/-- A fence is put in force, in one update (R315). The slot goes to `st`; queue `keep` runs the fencing FENCE itself. -/
def fenceUpdate (s : Blk) (c : Nat) (st : CtxState) (keep : Option Nat) : Blk :=
  let s := ev s 0x135 c
  let s := setSlot s c { slotOf s c with fenceAt := now s, forced := false, replay := false }
  let s := setCtxSt s c st
  let s := { s with xch := { s.xch with retries := s.xch.retries.filter (fun r => r.ctx ≠ c) } }
  let s := dropLocal (fenceTasks s c) c
  let s := { s with
    sve := { s.sve with runs := s.sve.runs.filter (fun p => p.2.ctx ≠ c), scopes := s.sve.scopes.filter (fun p => p.2.ctx ≠ c) }
    tsk := { s.tsk with early := s.tsk.early.filter (fun e => e.ctx ≠ c) }
    sqt := { s.sqt with bounds := s.sqt.bounds.filter (fun b => b.ctx ≠ c) } }
  let s := forEach ((s.tsk.launches.filter (fun p => p.2.ctx == c)).map Prod.fst) s discardLaunch
  let s := ignoreMem s c MemOwner.ofLaunch
  let s := forEach ((queuesOf s c).filter (fun q => some q ≠ keep)) s (fun s q => flushTo s q .idle)
  let s := boardWrite (releaseOwed s c) c false
  push (pushBack s [.boundaries]) [.dlyFill]

/-- A slot on which a fence can be put in force (R306). -/
def fenceable (s : Blk) (c : Nat) : Bool := ctxSt s c == .opened || ctxSt s c == .orphaned || ctxSt s c == .faulted

/-- Fence a slot as CTX_CTL FENCE does, where its state allows it. -/
def fenceSlot (s : Blk) (c : Nat) : Blk := if fenceable s c then fenceUpdate s c .draining none else s

/-- The alarm is raised: every strict context is fenced (R385). -/
def fenceStrict (s : Blk) : Blk := forEach ((Store.keys s.ctx.slots).filter (isStrict s)) s fenceSlot

/-- The Sequence Table's writes for a slot. -/
def MemOwner.ofSeq : MemOwner → Bool
  | .park _ | .notice _ => true
  | _ => false

/-- The slot's entries of the Sequence Table are settled (R214); the answers of discarded restores are not wanted. -/
def teardownSeqs (s : Blk) (c : Nat) : Blk :=
  let gone := (seqsOf s c).filter (fun p => p.2.state == .restoring)
  let s := ignoreMem s c (fun o => match o with | .restore e => gone.any (fun p => p.1 == e) | _ => false)
  seqTeardown s c

/-! ## Drain -/

/-- The conditions of R316. -/
def drained (s : Blk) (c : Nat) : Bool :=
  !s.tsk.tasks.any (fun p => p.2.ctx == c) && !s.tsk.held.any (fun p => p.2.ctx == c) && memBusy s c == 0 &&
    fabBusy s c == 0 && !s.xch.rings.any (fun p => p.2.ctx == c && !p.2.places.isEmpty) &&
    (!tearing s c || (seqsOf s c).isEmpty) && (slotOf s c).boardBusy == 0

/-- Queues whose FENCE with WAITQ waits for a slot to leave DRAINING retire it (R314). -/
def drainRelease (s : Blk) (c : Nat) : Blk :=
  forEach (s.csq.queues.filter (fun p => p.2.wait == .fenceOf c)) s (fun s p =>
    match p.2.cur with
    | some w => retireVal s p.1 w (some 0)
    | none => s)

/-- DRAINING ends (R306, R319): QUIESCED, or OPENING with a new generation where a reset is pending. -/
def leaveDraining (s : Blk) (c : Nat) : Blk :=
  let s := orBits s rCtxIrq 1
  let s := if (slotOf s c).rpend then openWork (genChange s c) c else setCtxSt s c .quiesced
  push s [.drainRelease c]

/-- DRAIN_COMPLETE. -/
def drainComplete (s : Blk) (c : Nat) : Blk :=
  if ctxSt s c == .draining && drained s c then leaveDraining s c else s

/-- The release of a close, once its drain is complete (R320). -/
def closeRelease (s : Blk) (c : Nat) : Blk :=
  let s := orBits s rCtxIrq 1
  let qs := queuesOf s c
  let s := forEach qs s (fun s q => wrf (disableQ s q) (sqReg q 0) 31 31 0)
  let s := ovfDiscard s c
  if ctxSt s c == .pendingReuse then openWork s c else setCtxSt s c .free

/-- CLOSE_RELEASE_DONE. -/
def closeReleaseDone (s : Blk) (c : Nat) : Blk :=
  if (ctxSt s c == .closing || ctxSt s c == .pendingReuse) && drained s c then closeRelease s c else s

/-- Write off the held words of a context (R316, R317): how many went, and how many stay held. -/
def forceWords (s : Blk) (c : Nat) : Nat × Nat × Blk :=
  (s.tsk.held.filter (fun p => p.2.ctx == c)).foldl (fun (a : Nat × Nat × Blk) p =>
    let (gone, s) := writeOff a.2.2 p.2
    if gone then (a.1 + 1, a.2.1, s) else (a.1, a.2.1 + 1, s)) (0, 0, s)
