/-- LIVE and SNAP of a counter: k = 0 LIVE_LO, 1 LIVE_HI, 2 SNAP_LO, 3 SNAP_HI. -/
def cntHalf (s : Blk) (n k : Nat) : Nat :=
  let v := Store.getD s.obs.cnt n {}
  let x := if k < 2 then v.live else v.snap
  if k % 2 = 0 then x % 2 ^ 32 else x / 2 ^ 32

/-- The computed registers of OBS (R366 to R368). -/
def readObs (s : Blk) (off : Nat) : Option Nat :=
  if off < rCnt + 0x800 then
    let n := (off - rCnt) / 0x20
    let o := (off - rCnt) % 0x20
    if o = 0 then some (cntCfg s n)
    else if o ≤ 0x10 then some (cntHalf s n (o / 4 - 1))
    else if o = 0x14 then some 0
    else none
  else if off = 0x140918 then some 0
  else if rBuf ≤ off && off < rBuf + 0x100 then
    let b := (off - rBuf) / 0x40
    let t := bufOf s b
    if off % 0x40 = 4 then some 0
    else if off % 0x40 = 8 then some (put t.state.num 31 30 + put (b2n t.fault) 29 29 + put t.recs.length 11 0)
    else if off % 0x40 = 0x18 then some t.tail
    else none
  else none

/-- FLAGS of a log entry (R391). -/
def LogEnt.flags (e : LogEnt) : Nat :=
  1 + put (b2n e.ctx.isSome) 1 1 + put (b2n e.strict) 2 2 + put (b2n e.alarm) 3 3 + put (b2n e.badPar) 4 4

/-- The 32 bytes of a log entry (R391). -/
def LogEnt.bytes (e : LogEnt) : List Byte :=
  leBytes 8 e.time ++ leBytes 1 e.code ++ leBytes 1 e.unit ++ leBytes 1 (e.ctx.getD 0) ++ leBytes 1 e.ctxGen ++
    leBytes 1 e.flags ++ leBytes 1 0 ++ leBytes 2 e.rep ++ leBytes 16 e.detail

/-- Entry k of a log: 0 FIRST, 1 the newest of the ring, and so on. -/
def ELog.entry (l : ELog) (k : Nat) : Option LogEnt := if k = 0 then l.first else l.ring[k - 1]?

/-- The bytes of an entry; an unused one is zeros. -/
def entryBytes (e : Option LogEnt) : List Byte := match e with | some e => e.bytes | none => List.replicate 32 0#8

/-- The computed registers of SAF (R395). -/
def readSaf (s : Blk) (off : Nat) : Option Nat :=
  let l := logOf s (rgf s rLogSel 12 4)
  if off = 0x160000 then
    some (put (b2n (alarmOn s)) 31 31 + put (b2n (s.saf.monitor && s.saf.selfBad)) 30 30 + put (b2n s.saf.monitor) 29 29 +
      put (b2n s.saf.auditRun.isSome) 28 28)
  else if off = 0x160008 then some 0
  else if off = 0x160034 then some s.mem.retired.length
  else if off = 0x160064 then some (put l.past 31 16 + put (l.first.toList.length + l.ring.length) 4 0)
  else if off = 0x160068 then some 0
  else if 0x160070 ≤ off && off < 0x160090 then
    some (leAt (entryBytes (l.entry (rgf s rLogSel 3 0))) (off - 0x160070) 4)
  else if off = 0x160090 then some (put (errLast s uSaf).1 31 24)
  else none

/-- The computed registers of DBG (R370). -/
def readDbg (s : Blk) (off : Nat) : Option Nat :=
  if off = 0x180000 then some 0
  else if off = 0x180004 then
    some (put (b2n (s.dbg.phase ≠ .idle)) 31 31 + put (b2n s.dbg.held.isSome) 30 30 + put s.dbg.cause 15 8 + put s.dbg.slot 5 0)
  else if off = 0x180024 then some s.dbg.bseq
  else if off = 0x180028 then some s.dbg.moved
  else none

/-! ## Context pages -/

/-- XCH_SCFG of a channel (R284). -/
def scfgWord (v : Chan) : Nat :=
  put (b2n v.en) 31 31 + put (b2n v.reply) 30 30 + put (b2n v.fault) 29 29 + put v.log2 4 0

/-- XCH_SPTRS of a channel. -/
def sptrsWord (v : Chan) : Nat := put v.tail 31 16 + put v.head 15 0

/-- STATE of XCH_RCFG. -/
def RingState.num : RingState → Nat | .free => 0 | .opened => 1 | .closed => 2

/-- XCH_RCFG of a ring (R284). -/
def rcfgWord (v : Ring) : Nat :=
  put v.state.num 31 30 + put v.rgen 29 22 + put (b2n v.reply) 21 21 + put (b2n v.ready) 20 20 + put (b2n v.note) 19 19 +
    put v.log2 18 14 + put v.hcount 13 0

/-- A register of a context page, by page offset (R422). -/
def readPage (s : Blk) (c off : Nat) : Option Nat :=
  let q := rgf s (pageReg c 4) 5 0
  let mine := sqCtx s q == c
  let ch := rgf s (pageReg c 0x404) 9 0
  let v := chanOf s ch
  let myCh := chanCtx s ch == some c
  let g := rgf s (pageReg c 0x418) 13 0
  let r := ringOf s g
  let myRing := ringCtx s g == some c
  let n := rgf s (pageReg c 0x800) 5 0
  let x := sqtOf s c
  let own := fun (b : Bool) (w : Nat) => some (if b then w else 0)
  if off = 0 then some 0
  else if off = 8 then own mine (sqPtrs s q)
  else if off = 0xc then own mine (put (queueOf s q).state.num 6 4 + put (stallOf s q) 3 0)
  else if off = 0x10 then own mine (queueOf s q).cplHead
  else if off = 0x14 then own mine (queueOf s q).cplTail
  else if off = 0x204 then some x.reqHead
  else if off = 0x208 then some x.ntcTail
  else if off = 0x210 then some (residents s c)
  else if off = 0x214 then some (x.nbuilt % 0x8000)
  else if off = 0x400 then some 0
  else if off = 0x408 then own myCh (scfgWord v)
  else if off = 0x40c then own myCh (v.base % 2 ^ 32)
  else if off = 0x410 then own myCh (v.base / 2 ^ 32)
  else if off = 0x414 then own myCh (sptrsWord v)
  else if off = 0x41c then own myRing (rcfgWord r)
  else if off = 0x420 then own myRing (r.base % 2 ^ 32)
  else if off = 0x424 then own myRing (r.base / 2 ^ 32)
  else if off = 0x428 then own myRing (r.ptrAddr % 2 ^ 32)
  else if off = 0x42c then own myRing (r.ptrAddr / 2 ^ 32)
  else if off = 0x430 then some 0
  else if off = 0x434 then own myRing r.rltag
  else if off = 0x438 then own myRing r.wptr
  else if off = 0x600 then some (put (slotOf s c).state.num 31 28 + put (slotOf s c).code 15 8 + put (slotOf s c).gen 7 0)
  else if 0x804 ≤ off && off ≤ 0x810 then own (cntOn s n c) (cntHalf s n ((off - 0x804) / 4))
  else if off = 0x818 then some (Store.getD s.obs.ltail c 0)
  else match rowMask rowsPage off with
    | some _ => some (rg s (pageReg c off))
    | none => none

/-! ## The map -/

/-- The value a register shows, below the diagnostic window; none where no register lies at the offset. -/
def regPlain (s : Blk) (off : Nat) : Option Nat :=
  if off % 4 ≠ 0 then none
  else if rPage ≤ off then (if off < 0x300000 then readPage s ((off - rPage) / 0x1000) (off % 0x1000) else none)
  else match storedMask off with
    | some _ => if off = 0x10018 then some (shownDie s) else some (rg s (selKey s off))
    | none =>
      if off < 0x20000 then readBlkCfg s off
      else if off < 0x40000 then readCsq s off
      else if off < 0x70000 then readGraph s off
      else if off < 0xb0000 then readIssue s off
      else if off < 0xd0000 then readSve s off
      else if off < 0xf0000 then readSqt s off
      else if off < 0x110000 then readXch s off
      else if off < 0x130000 then readCtx s off
      else if off < 0x150000 then readObs s off
      else if off < 0x170000 then readSaf s off
      else readDbg s off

ABOUT THIS TASK:
The first line of the data, the line with "s.tsk with early", and all lines in between are to be copied exactly. Leave out everything else.

OUTPUT:
/-- A fence is put in force, in one update (R315). The slot goes to `st`; queue `keep` runs the fencing FENCE itself. -/
def fenceUpdate (s : Blk) (c : Nat) (st : CtxState) (keep : Option Nat) : Blk :=
  let s := ev s 0x135 c
  let s := setSlot s c { slotOf s c with fenceAt := now s, forced := false, replay := false }
  let s := setCtxSt s c st
  let s := { s with xch := { s.xch with retries := s.xch.retries.filter (fun r => r.ctx ≠ c) } }
  let s := dropLocal (fenceTasks s c) c
  let s := { s with
    sve := { s.sve with runs := s.sve.runs.filter (fun p => p.2.ctx ≠ c), scopes := s.sve.scopes.filter (fun p => p.2.ctx ≠ c) }
    tsk := { s.tsk with early := s.tsk.early.filter (fun e => e.ctx ≠ c) }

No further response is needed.